> _What the exercise asks_
Write out, word for word, only the data from its first line to the line containing "[false, true, false, true, true, false, false, true])))".
··· Available data ···
/-- T5: a 10-bit receive of 0xC3, 0x3C. -/
theorem test_receive_sw_ten :
    let o := exec (.masterReceive 0 .ten 0x2A5 0x700 2 0)
      (sw true true ([true, true, false, false, false] ++ byteBits 0xC3 ++ byteBits 0x3C))
    bus o = some [.start, .sent 0xF4, .ack, .sent 0xA5, .ack, .restart, .sent 0xF5, .ack, .received 0xC3, .ack,
      .received 0x3C, .nack, .stop] ∧
    shows (fun s => s.mem) o = some [(cellAddr 0x700 0, 0xC3), (cellAddr 0x700 1, 0x3C)] := by decide +kernel

/-- W3: the peer answers 0x1C. -/
theorem test_read_reg_sw_bus : bus (exec (.masterReadReg 0 .seven 0x68 0x0E 0x700 0)
    (sw true true (([true, true, false, false, false] : List Bool) ++ [false, false, false, true, true, true, false, false]))) =
    some [.start, .sent 0xD0, .ack, .sent 0x0E, .ack, .restart, .sent 0xD1, .ack, .received 0x1C, .nack, .stop] := by
  decide +kernel

/-- T7: no repeated START after a NACK of the register. -/
theorem test_read_reg_sw_nack : bus (exec (.masterReadReg 0 .seven 0x68 0x0E 0x700 0)
    (sw true true [true, true, false, true])) = some [.start, .sent 0xD0, .ack, .sent 0x0E, .nack, .stop] := by
  decide +kernel

/-- W7. -/
theorem test_write_reg_sw_nack : statuses (exec (.masterWriteReg 0 .seven 0x50 0x0E 0x80 100)
    (sw true true [true, true, false, false, true])) = some [.nack] := by decide +kernel

/-- The frame of 30_encoding.md R112. -/
theorem test_write_regs_sw_bus : bus (exec (.masterWriteRegs 0 .seven 0x68 0x10 0x700 2 0)
    (sw true true [true, true, false, false, false, false])) =
    some [.start, .sent 0xD0, .ack, .sent 0x10, .ack, .sent 0x00, .ack, .sent 0xAF, .ack, .stop] := by decide +kernel

/-- The frame of 30_encoding.md R112, the peer sending 0x30, 0x59. -/
theorem test_read_regs_sw_bus : bus (exec (.masterReadRegs 0 .seven 0x68 0x10 0x700 2 0)
    (sw true true (([true, true, false, false, false] : List Bool) ++ [false, false, true, true, false, false, false, false] ++
      [false, true, false, true, true, false, false, true]))) =
    some [.start, .sent 0xD0, .ack, .sent 0x10, .ack, .restart, .sent 0xD1, .ack, .received 0x30, .ack,
      .received 0x59, .nack, .stop] := by decide +kernel

/-- T17 in small: the first probe ACKs, and the capacity of one ends the scan. -/
theorem test_scan_sw_full : bus (exec (.scanBus 0 0x700 1) (sw true true [true, true, true, true, false])) =
    some [.start, .sent 0x10, .ack, .stop] := by decide +kernel

/-- T20. -/
theorem test_scan_sw_no_room : statuses (exec (.scanBus 0 0x700 0) (sw true true [])) = some [.invalidParameter] := by
  decide +kernel

/-! ## Steps: the bit-level commands (95_test_vectors.md section 2.3) -/

/-- B1. -/
theorem test_bl_start_bus : bus (exec (.blStart 0) (sw true true [])) = some [.start] := by decide +kernel

/-- B2: three delays. -/
theorem test_bl_stop_delays : shows (fun s => delayCount s.trace) (exec (.blStop 0) (sw false true [])) = some 3 := by
  decide +kernel

/-- B3: the drive ends at (0, 0). -/
theorem test_bl_restart_drive : shows (fun s => ((row s 0).drvSCL, (row s 0).drvSDA))
    (exec (.blRestart 0) (sw false true [])) = some (false, false) := by decide +kernel

/-- B7: no peer, so NACK, and the drive ends at (0, 1). -/
theorem test_bl_send_byte_nack : shows (fun s => ((responses s).map fun r => r.2.flag, (row s 0).drvSCL, (row s 0).drvSDA))
    (exec (.blSendByte 0 0xA0) (sw false false [true])) = some ([false], false, true) := by decide +kernel

/-- B5: the peer sends 0x5A. -/
theorem test_bl_receive_byte : shows (fun s => (responses s).map fun r => r.2.byte)
    (exec (.blReceiveByte 0 true) (sw false true [false, true, false, true, true, false, true, false])) = some [0x5A] := by
  decide +kernel

/-- B6: 26 delays. -/
theorem test_software_reset_delays : shows (fun s => delayCount s.trace) (exec (.softwareReset 0) (sw true true [])) =
    some 26 := by decide +kernel

/-- N13. -/
theorem test_software_reset_hw : exec (.softwareReset 1) (hw .polling Xfer.reset idleDev) = .refused (.hwSoftwareReset 1) := by
  rfl

/-- A value of HW_SOFTWARE_RESET that requests a STOP and waits three ticks for a free bus (00_scope.md R8). -/
def stopAndWait : Policy :=
  ⟨.act (.write .stop) (.act (.now 0) (.jump 0)),
    [.act (.read 1 .sr2) (.test (.eq (.and (.var 1) (.const 2)) (.const 0)) (.ret .ok)
      (.act (.now 1) (.test (.less (.sub (.var 1) (.var 0)) (.const 3)) (.jump 0) (.act (.write (.swrst true)) .rest))))]⟩

/-- The wait is over, and the program goes on: SWRST puts the peripheral at its reset values (43_hw_peripheral.md R264). -/
theorem test_policy_goes_on_after_wait :
    let o := step { hw .polling Xfer.reset { idleDev with cr1 := 0x0601, sr2 := 0x0002 } with
      seq := some ⟨1, .softwareReset 1, base.words, [.apply .hwSoftwareReset stopAndWait], { vars := [97], next := some 0 }⟩ }
    statuses o = some [.ok] ∧ shows (fun s => (dev s 1).cr1) o = some 0 := by decide +kernel

/-- One tick earlier it waits on. -/
theorem test_policy_waits :
    statuses (step { hw .polling Xfer.reset { idleDev with cr1 := 0x0601, sr2 := 0x0002 } with
      seq := some ⟨1, .softwareReset 1, base.words, [.apply .hwSoftwareReset stopAndWait], { vars := [98], next := some 0 }⟩ }) =
      some [] := by decide +kernel

/-- A value that sets SWRST, clears it, and writes FREQ and two of the three enables in one access (10_state.md R41, R42). -/
theorem test_policy_writes :
    let pol : Policy := ⟨.act (.write (.swrst true)) (.act (.write (.swrst false))
      (.act (.write (.cr2 (some (.const 0x55)) (some true) none (some false))) .rest)), []⟩
    let o := exec (.softwareReset 1) { hw .polling Xfer.reset { idleDev with cr2 := 0x0724 } with par := policies pol Policy.refuse }
    shows (fun s => (dev s 1).cr2) o = some 0x0115 ∧
      shows (fun s => s.trace.take 4) o = some [.resp (.softwareReset 1) {}, .csrW 1 .cr2 0x053F 0x0115, .csrW 1 .cr1 0x8000 0,
        .csrW 1 .cr1 0x8000 0x8000] := by decide +kernel

/-- A value of DEINIT_WHILE_PENDING that finishes a write by polling: it sends the next byte of the buffer once the other
agents have had a turn, until the last (00_scope.md R8). -/
def finishByPolling : Policy :=
  ⟨.jump 0,
    [.test (.less (.row .xferIdx) (.row .xferLen))
      (.act (.memRead 0 (.row .xferBuf) (.row .xferIdx)) (.act (.write (.dr (.var 0)))
        (.act (.store (.xferIdx (.add (.row .xferIdx) (.const 1)))) (.jump 0)))) .rest]⟩

/-- The second byte of the buffer is sent and the value waits. -/
theorem test_policy_sends_byte :
    let o := step { hw .interrupt (xfer .dataPhase .write 2 1) { idleDev with sr1 := 0x0080, sr2 := 0x0007, ph := .tx } with
      par := policies Policy.refuse finishByPolling
      seq := some ⟨1, .deinit 1, base.words, .apply .deinitWhilePending finishByPolling :: deinitOps (Inst.reset Config.hw1),
        { next := some 0 }⟩ }
    shows (fun s => ((dev s 1).dr, (row s 1).xfer.idx)) o = some (0xAF, 2) ∧ statuses o = some [] := by decide +kernel

/-- A value of DEINIT_WHILE_PENDING that waits until the transfer is complete. -/
def untilComplete : Policy := ⟨.jump 0, [.test (.eq (.row .xferState) (.const 4)) .rest (.jump 0)]⟩

/-- The handler has its turn between two rounds of the wait, so the transfer completes and DEINIT goes on. -/
theorem test_policy_wait_gives_turn :
    statuses (step { hw .interrupt (xfer .dataPhase .write 2 2)
        { idleDev with sr1 := 0x0084, sr2 := 0x0007, ph := .tx, cr2 := 0x0300 } with
      par := policies Policy.refuse untilComplete
      sched := [.irq, .block]
      seq := some ⟨1, .deinit 1, base.words, .apply .deinitWhilePending untilComplete :: deinitOps (Inst.reset Config.hw1),
        { next := some 0 }⟩ }) = some [.ok] := by decide +kernel

/-! ## Steps: the instance commands (95_test_vectors.md section 2.7) -/

/-- N4. -/
theorem test_init_hw_registers : shows (fun s => ((dev s 1).cr1, (dev s 1).oar1, (dev s 1).cr2))
    (exec (.init 1) { base with env := { base.env with pinResults := [true, true] } }) =
    some (0x0401, 0x4000, 0x0024) := by decide +kernel

/-- N5. -/
theorem test_init_sw_pin_failure : shows (fun s => ((row s 0).initialized, (row s 0).lastError))
    (exec (.init 0) { base with env := { base.env with pinResults := [false] } }) = some (false, .gpioFailure) := by
  decide +kernel

/-- P6, command 6: a master that is disabled lets go of the bus. -/
theorem test_deinit_hw_release : shows (fun s => ((row s 1).initialized, (dev s 1).cr1, (dev s 1).sr2, hwBusOf s 1))
    (exec (.deinit 1) (hw .polling Xfer.reset { idleDev with sr1 := 0x0002, sr2 := 0x0003, ph := .addrDone })) =
    some (false, 0, 0, [.release]) := by decide +kernel

/-- N14. -/
theorem test_deinit_pending : exec (.deinit 1) (hw .interrupt (xfer .startSent .write 2 0) idleDev) =
    .refused (.deinitWhilePending 1) := by rfl

/-- A value of DEINIT_WHILE_PENDING that ends `initialized` and keeps the callback; it writes no SWRST (10_state.md R50). -/
theorem test_deinit_pending_one_field :
    let o := exec (.deinit 1) { hw .interrupt (xfer .startSent .write 2 0) idleDev with
      par := policies Policy.refuse ⟨.act (.store (.initialized false)) (.act (.write (.swrst true)) (.ret .ok)), []⟩ }
    shows (fun s => ((row s 1).initialized, (row s 1).callback, (dev s 1).cr1)) o = some (false, 9, 0x0401) := by
  decide +kernel

/-- P6, command 4: the transfer is abandoned, its length and index kept. -/
theorem test_set_transfer_mode_abandons : shows (fun s => (row s 1).xfer)
    (exec (.setTransferMode 1 .polling) (hw .interrupt (xfer .addressPhase .read 2 0) idleDev)) =
    some ⟨.idle, 0, 2, 0, 0x3C, .read, .ok⟩ := by decide +kernel

/-- N9. -/
theorem test_set_callback : shows (fun s => ((row s 1).callback, (row s 1).userData))
    (exec (.setCallback 1 0x08001234 7) base) = some (0x08001234, 7) := by decide +kernel

/-- N8. -/
theorem test_is_initialized_bad_index : statuses (exec (.isInitialized 7) base) = some [.invalidParameter] := by
  decide +kernel

/-- N6: the block holds SCL low. -/
theorem test_is_bus_busy_held : shows (fun s => (responses s).map fun r => r.2.flag)
    (exec (.isBusBusy 0) (sw false false [true, true])) = some [true] := by decide +kernel

/-- N12. -/
theorem test_get_config : shows (fun s => (responses s).map fun r => r.2.config) (exec (.getConfig 1) base) =
    some [some Config.hw1] := by decide +kernel

/-- I6. -/
theorem test_get_xfer_status : shows (fun s => (responses s).map fun r => r.2.xfer) (exec (.getXferStatus 0) base) =
    some [some ⟨.idle, 0, 0, 0, 0, .write, .ok⟩] := by decide +kernel

/-- 95_test_vectors.md section 2.2. -/
theorem test_encode_address : shows (fun s => (responses s).map fun r => (r.2.n, r.2.byte, r.2.byte1))
    (exec (.encodeAddress .ten .read 0x3FF) base) = some [(2, 0xF7, 0xFF)] := by decide +kernel

/-! ## Steps: the HW engine (95_test_vectors.md sections 2.5, 2.6) -/

/-- H1: the peer NACKs the data byte. -/
theorem test_write_reg_hw_nack :
    let o := exec (.masterWriteReg 1 .seven 0x50 0x0E 0x80 100)
      { hw .polling Xfer.reset idleDev with
        sched := paced 1 [(2, .startGen), (3, .addrSend .ack), (7, .txByte .ack), (3, .txByte .nack)] 4 }
    hwBus o = some [.start, .sent 0xA0, .ack, .sent 0x0E, .ack, .sent 0x80, .nack] ∧ statuses o = some [.nack] ∧
      shows (fun s => ((dev s 1).cr1, (dev s 1).sr1)) o = some (0x0601, 0x0000) := by decide +kernel

/-- H3: STOP is requested before the byte, and the byte is NACKed. -/
theorem test_receive_hw_one :
    let o := exec (.masterReceive 1 .seven 0x68 0x700 1 10)
      { hw .polling Xfer.reset idleDev with
        sched := paced 1 [(2, .startGen), (3, .addrSend .ack), (6, .rxByte 0x5A), (0, .stopGen)] 4 }
    hwBus o = some [.start, .sent 0xD1, .ack, .received 0x5A, .nack, .stop] ∧ statuses o = some [.ok] ∧
      shows (fun s => (s.mem, (dev s 1).cr1)) o = some ([(cellAddr 0x700 0, 0x5A), (cellAddr 0x700 1, 0xAF)], 0x0001) := by
  decide +kernel

/-- I1, invocation 3. -/
theorem test_ev_irq_byte : shows (fun s => ((dev s 1).dr, (row s 1).xfer.idx))
    (exec (.evIrq 1) (hw .interrupt (xfer .dataPhase .write 2 0)
      { idleDev with sr1 := 0x0080, sr2 := 0x0007, ph := .tx, cr2 := 0x0700 })) = some (0x00, 1) := by decide +kernel

/-- I1, invocation 5: complete, STOP requested, the enables off, one callback. -/
theorem test_ev_irq_complete :
    let o := exec (.evIrq 1) (hw .interrupt (xfer .dataPhase .write 2 2)
      { idleDev with sr1 := 0x0084, sr2 := 0x0007, ph := .tx, cr2 := 0x0300 })
    shows (fun s => ((row s 1).xfer, (dev s 1).cr1, (dev s 1).cr2)) o =
      some (⟨.complete, 0, 2, 2, 0x3C, .write, .ok⟩, 0x0601, 0) ∧
    shows (fun s => s.trace.head?) o = some (some (.callback 1 .ok 7)) := by decide +kernel

/-- I4: a NACK of the second data byte. -/
theorem test_er_irq_nack : shows (fun s => ((row s 1).xfer, (dev s 1).sr1, (dev s 1).cr1))
    (exec (.erIrq 1) (hw .interrupt (xfer .dataPhase .write 2 2)
      { idleDev with sr1 := 0x0400, sr2 := 0x0007, ph := .held, cr2 := 0x0300 })) =
    some (⟨.idle, 0, 2, 2, 0x3C, .write, .nack⟩, 0, 0x0601) := by decide +kernel

/-- H6: BusError over ArbitrationLost over Nack; all are cleared. -/
theorem test_er_irq_priority : shows (fun s => ((row s 1).lastError, (dev s 1).sr1))
    (exec (.erIrq 1) (hw .interrupt (xfer .startSent .write 2 0) { idleDev with sr1 := 0x0700, cr2 := 0x0300 })) =
    some (.busError, 0) := by decide +kernel

/-! ## The registers' access codes (10_state.md R40, R41, R43) -/

/-- A 0 written to START and STOP, which are `rs`, does not clear them; reserved bits of OAR1 stay 0. -/
theorem test_csr_access_codes :
    let s := hw .polling Xfer.reset { idleDev with cr1 := 0x0701 }
    (dev (csrWrite 1 .cr1 0xFFFF 0x0001 s) 1).cr1 = 0x0301 ∧ (dev (csrWrite 1 .oar1 0xFFFF 0xFFFF s) 1).oar1 = 0xC3FF := by
  decide +kernel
···
> _Answer for this exercise_
/-- T5: a 10-bit receive of 0xC3, 0x3C. -/
theorem test_receive_sw_ten :
    let o := exec (.masterReceive 0 .ten 0x2A5 0x700 2 0)
      (sw true true ([true, true, false, false, false] ++ byteBits 0xC3 ++ byteBits 0x3C))
    bus o = some [.start, .sent 0xF4, .ack, .sent 0xA5, .ack, .restart, .sent 0xF5, .ack, .received 0xC3, .ack,
      .received 0x3C, .nack, .stop] ∧
    shows (fun s => s.mem) o = some [(cellAddr 0x700 0, 0xC3), (cellAddr 0x700 1, 0x3C)] := by decide +kernel

/-- W3: the peer answers 0x1C. -/
theorem test_read_reg_sw_bus : bus (exec (.masterReadReg 0 .seven 0x68 0x0E 0x700 0)
    (sw true true (([true, true, false, false, false] : List Bool) ++ [false, false, false, true, true, true, false, false]))) =
    some [.start, .sent 0xD0, .ack, .sent 0x0E, .ack, .restart, .sent 0xD1, .ack, .received 0x1C, .nack, .stop] := by
  decide +kernel

/-- T7: no repeated START after a NACK of the register. -/
theorem test_read_reg_sw_nack : bus (exec (.masterReadReg 0 .seven 0x68 0x0E 0x700 0)
    (sw true true [true, true, false, true])) = some [.start, .sent 0xD0, .ack, .sent 0x0E, .nack, .stop] := by
  decide +kernel

/-- W7. -/
theorem test_write_reg_sw_nack : statuses (exec (.masterWriteReg 0 .seven 0x50 0x0E 0x80 100)
    (sw true true [true, true, false, false, true])) = some [.nack] := by decide +kernel

/-- The frame of 30_encoding.md R112. -/
theorem test_write_regs_sw_bus : bus (exec (.masterWriteRegs 0 .seven 0x68 0x10 0x700 2 0)
    (sw true true [true, true, false, false, false, false])) =
    some [.start, .sent 0xD0, .ack, .sent 0x10, .ack, .sent 0x00, .ack, .sent 0xAF, .ack, .stop] := by decide +kernel

/-- The frame of 30_encoding.md R112, the peer sending 0x30, 0x59. -/
theorem test_read_regs_sw_bus : bus (exec (.masterReadRegs 0 .seven 0x68 0x10 0x700 2 0)
    (sw true true (([true, true, false, false, false] : List Bool) ++ [false, false, true, true, false, false, false, false] ++
      [false, true, false, true, true, false, false, true]))) =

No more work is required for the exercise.